● **REQUIRED WORK**:
Where the material below has a line containing "(decodeOpcode o op", start repeating exactly, and keep going through the line containing "((∀ m : Mnemonic, o.byte", with no other lines.

● **EXERCISE INPUTS**:
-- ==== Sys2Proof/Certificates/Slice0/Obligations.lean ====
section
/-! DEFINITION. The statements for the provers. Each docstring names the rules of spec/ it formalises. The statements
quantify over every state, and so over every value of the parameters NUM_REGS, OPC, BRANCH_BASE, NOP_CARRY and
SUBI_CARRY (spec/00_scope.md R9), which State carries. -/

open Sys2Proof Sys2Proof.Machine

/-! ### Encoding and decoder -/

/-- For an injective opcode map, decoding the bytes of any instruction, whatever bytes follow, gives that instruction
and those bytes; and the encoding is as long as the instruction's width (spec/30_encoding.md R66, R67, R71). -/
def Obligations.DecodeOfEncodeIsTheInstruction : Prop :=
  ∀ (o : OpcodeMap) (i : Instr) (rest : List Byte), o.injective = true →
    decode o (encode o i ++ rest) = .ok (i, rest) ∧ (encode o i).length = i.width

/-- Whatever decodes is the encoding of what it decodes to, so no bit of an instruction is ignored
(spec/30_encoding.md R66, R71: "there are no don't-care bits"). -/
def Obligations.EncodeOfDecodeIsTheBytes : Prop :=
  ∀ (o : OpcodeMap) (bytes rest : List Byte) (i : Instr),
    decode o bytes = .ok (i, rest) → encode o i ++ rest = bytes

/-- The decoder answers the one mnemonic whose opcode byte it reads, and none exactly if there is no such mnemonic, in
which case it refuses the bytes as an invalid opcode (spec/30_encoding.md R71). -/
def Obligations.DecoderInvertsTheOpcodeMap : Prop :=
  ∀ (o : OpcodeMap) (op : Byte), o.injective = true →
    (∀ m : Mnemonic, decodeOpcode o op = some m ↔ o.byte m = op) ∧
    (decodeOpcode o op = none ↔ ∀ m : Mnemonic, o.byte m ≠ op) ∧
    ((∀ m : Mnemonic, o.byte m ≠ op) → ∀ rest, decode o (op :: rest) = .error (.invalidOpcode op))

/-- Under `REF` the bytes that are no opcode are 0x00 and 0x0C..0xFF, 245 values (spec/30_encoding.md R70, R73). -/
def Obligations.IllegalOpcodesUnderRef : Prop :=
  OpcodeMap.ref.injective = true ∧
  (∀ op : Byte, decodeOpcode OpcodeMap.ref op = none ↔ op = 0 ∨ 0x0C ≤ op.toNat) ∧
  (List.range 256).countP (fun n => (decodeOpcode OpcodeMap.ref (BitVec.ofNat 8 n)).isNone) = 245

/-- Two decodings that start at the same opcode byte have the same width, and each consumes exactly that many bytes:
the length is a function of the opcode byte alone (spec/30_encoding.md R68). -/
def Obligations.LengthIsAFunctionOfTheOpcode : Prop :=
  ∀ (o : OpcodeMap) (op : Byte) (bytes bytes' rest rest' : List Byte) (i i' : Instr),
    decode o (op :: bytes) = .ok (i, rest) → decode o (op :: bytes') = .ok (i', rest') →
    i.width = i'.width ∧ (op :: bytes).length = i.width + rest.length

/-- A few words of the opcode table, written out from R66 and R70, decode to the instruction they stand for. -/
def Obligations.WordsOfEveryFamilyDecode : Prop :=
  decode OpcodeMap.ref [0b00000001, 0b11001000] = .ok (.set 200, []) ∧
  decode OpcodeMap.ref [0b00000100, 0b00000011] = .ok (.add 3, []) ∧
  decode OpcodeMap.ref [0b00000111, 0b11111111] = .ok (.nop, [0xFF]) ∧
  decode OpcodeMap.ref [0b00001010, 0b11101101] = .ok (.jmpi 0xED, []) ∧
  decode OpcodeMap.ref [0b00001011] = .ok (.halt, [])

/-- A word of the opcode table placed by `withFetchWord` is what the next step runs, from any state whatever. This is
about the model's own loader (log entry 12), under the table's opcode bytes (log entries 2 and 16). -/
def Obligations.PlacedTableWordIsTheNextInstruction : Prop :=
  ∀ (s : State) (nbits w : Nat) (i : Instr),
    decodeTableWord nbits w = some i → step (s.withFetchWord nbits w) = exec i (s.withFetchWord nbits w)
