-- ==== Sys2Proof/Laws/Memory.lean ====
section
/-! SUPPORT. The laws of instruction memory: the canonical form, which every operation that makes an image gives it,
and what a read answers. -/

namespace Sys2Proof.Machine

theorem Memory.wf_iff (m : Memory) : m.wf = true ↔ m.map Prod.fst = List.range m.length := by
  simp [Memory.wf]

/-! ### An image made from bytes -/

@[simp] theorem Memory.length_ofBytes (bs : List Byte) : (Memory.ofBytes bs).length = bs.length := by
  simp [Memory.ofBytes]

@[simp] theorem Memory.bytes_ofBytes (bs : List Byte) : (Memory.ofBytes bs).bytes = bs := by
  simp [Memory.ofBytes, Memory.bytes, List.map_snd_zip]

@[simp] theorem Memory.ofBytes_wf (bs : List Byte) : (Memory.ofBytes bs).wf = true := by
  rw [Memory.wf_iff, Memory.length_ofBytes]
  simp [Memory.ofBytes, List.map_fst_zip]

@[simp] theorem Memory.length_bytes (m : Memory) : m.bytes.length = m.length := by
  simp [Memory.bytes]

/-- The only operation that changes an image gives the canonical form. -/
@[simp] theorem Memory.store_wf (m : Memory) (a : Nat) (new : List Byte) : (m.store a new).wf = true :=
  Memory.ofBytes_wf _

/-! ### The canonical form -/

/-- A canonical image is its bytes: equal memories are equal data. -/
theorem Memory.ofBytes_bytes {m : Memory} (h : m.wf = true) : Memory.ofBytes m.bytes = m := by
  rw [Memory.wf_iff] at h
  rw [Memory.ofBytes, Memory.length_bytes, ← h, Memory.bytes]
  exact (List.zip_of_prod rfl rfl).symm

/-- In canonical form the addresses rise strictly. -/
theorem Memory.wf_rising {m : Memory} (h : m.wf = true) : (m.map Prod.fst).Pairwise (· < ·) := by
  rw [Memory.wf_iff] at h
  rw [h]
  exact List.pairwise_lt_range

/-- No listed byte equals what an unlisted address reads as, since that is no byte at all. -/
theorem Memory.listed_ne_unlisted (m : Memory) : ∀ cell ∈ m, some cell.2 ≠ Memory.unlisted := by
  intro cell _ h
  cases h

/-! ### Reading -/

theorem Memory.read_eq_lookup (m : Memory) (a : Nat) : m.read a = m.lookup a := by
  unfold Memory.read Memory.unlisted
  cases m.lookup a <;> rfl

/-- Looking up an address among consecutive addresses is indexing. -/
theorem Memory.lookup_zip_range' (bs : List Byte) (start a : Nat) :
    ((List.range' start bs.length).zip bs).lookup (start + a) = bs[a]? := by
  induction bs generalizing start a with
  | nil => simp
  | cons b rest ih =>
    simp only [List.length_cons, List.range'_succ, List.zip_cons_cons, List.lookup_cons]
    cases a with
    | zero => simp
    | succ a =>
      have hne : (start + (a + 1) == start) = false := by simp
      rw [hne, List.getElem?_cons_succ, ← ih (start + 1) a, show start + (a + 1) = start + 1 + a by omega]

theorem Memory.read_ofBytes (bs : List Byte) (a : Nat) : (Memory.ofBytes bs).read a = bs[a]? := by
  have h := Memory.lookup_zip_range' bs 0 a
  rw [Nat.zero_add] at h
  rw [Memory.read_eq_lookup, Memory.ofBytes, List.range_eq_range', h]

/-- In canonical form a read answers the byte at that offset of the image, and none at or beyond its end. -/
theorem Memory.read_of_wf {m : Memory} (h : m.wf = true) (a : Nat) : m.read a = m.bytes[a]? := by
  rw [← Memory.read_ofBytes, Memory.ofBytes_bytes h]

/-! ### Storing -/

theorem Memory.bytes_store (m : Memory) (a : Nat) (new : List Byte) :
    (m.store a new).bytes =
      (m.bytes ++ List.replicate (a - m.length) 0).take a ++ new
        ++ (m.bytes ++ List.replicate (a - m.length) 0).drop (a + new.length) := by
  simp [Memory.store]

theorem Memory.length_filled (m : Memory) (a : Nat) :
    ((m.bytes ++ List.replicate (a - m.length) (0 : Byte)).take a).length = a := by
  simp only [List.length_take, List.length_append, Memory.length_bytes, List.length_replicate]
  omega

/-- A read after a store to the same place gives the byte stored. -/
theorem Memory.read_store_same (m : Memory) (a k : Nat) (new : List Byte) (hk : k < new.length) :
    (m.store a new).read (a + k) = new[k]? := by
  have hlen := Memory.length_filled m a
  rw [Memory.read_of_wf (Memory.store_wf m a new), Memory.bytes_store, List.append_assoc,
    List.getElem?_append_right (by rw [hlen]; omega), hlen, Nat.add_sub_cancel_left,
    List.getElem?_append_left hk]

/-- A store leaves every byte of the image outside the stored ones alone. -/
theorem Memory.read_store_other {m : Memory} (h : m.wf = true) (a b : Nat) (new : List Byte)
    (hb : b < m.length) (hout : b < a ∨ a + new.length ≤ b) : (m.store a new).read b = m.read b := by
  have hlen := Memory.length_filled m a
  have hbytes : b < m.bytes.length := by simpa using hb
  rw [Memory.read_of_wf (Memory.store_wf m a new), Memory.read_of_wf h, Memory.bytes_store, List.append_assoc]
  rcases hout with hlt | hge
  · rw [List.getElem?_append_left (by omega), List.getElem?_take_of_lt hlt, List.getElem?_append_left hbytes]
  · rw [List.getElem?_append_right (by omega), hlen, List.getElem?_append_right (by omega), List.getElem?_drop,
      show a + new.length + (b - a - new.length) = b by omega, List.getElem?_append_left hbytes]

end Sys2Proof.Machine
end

● **TASK RESPONSE**:
    (decodeOpcode o op = none ↔ ∀ m : Mnemonic, o.byte m ≠ op) ∧
    ((∀ m : Mnemonic, o.byte m ≠ op) → ∀ rest, decode o (op :: rest) = .error (.invalidOpcode op))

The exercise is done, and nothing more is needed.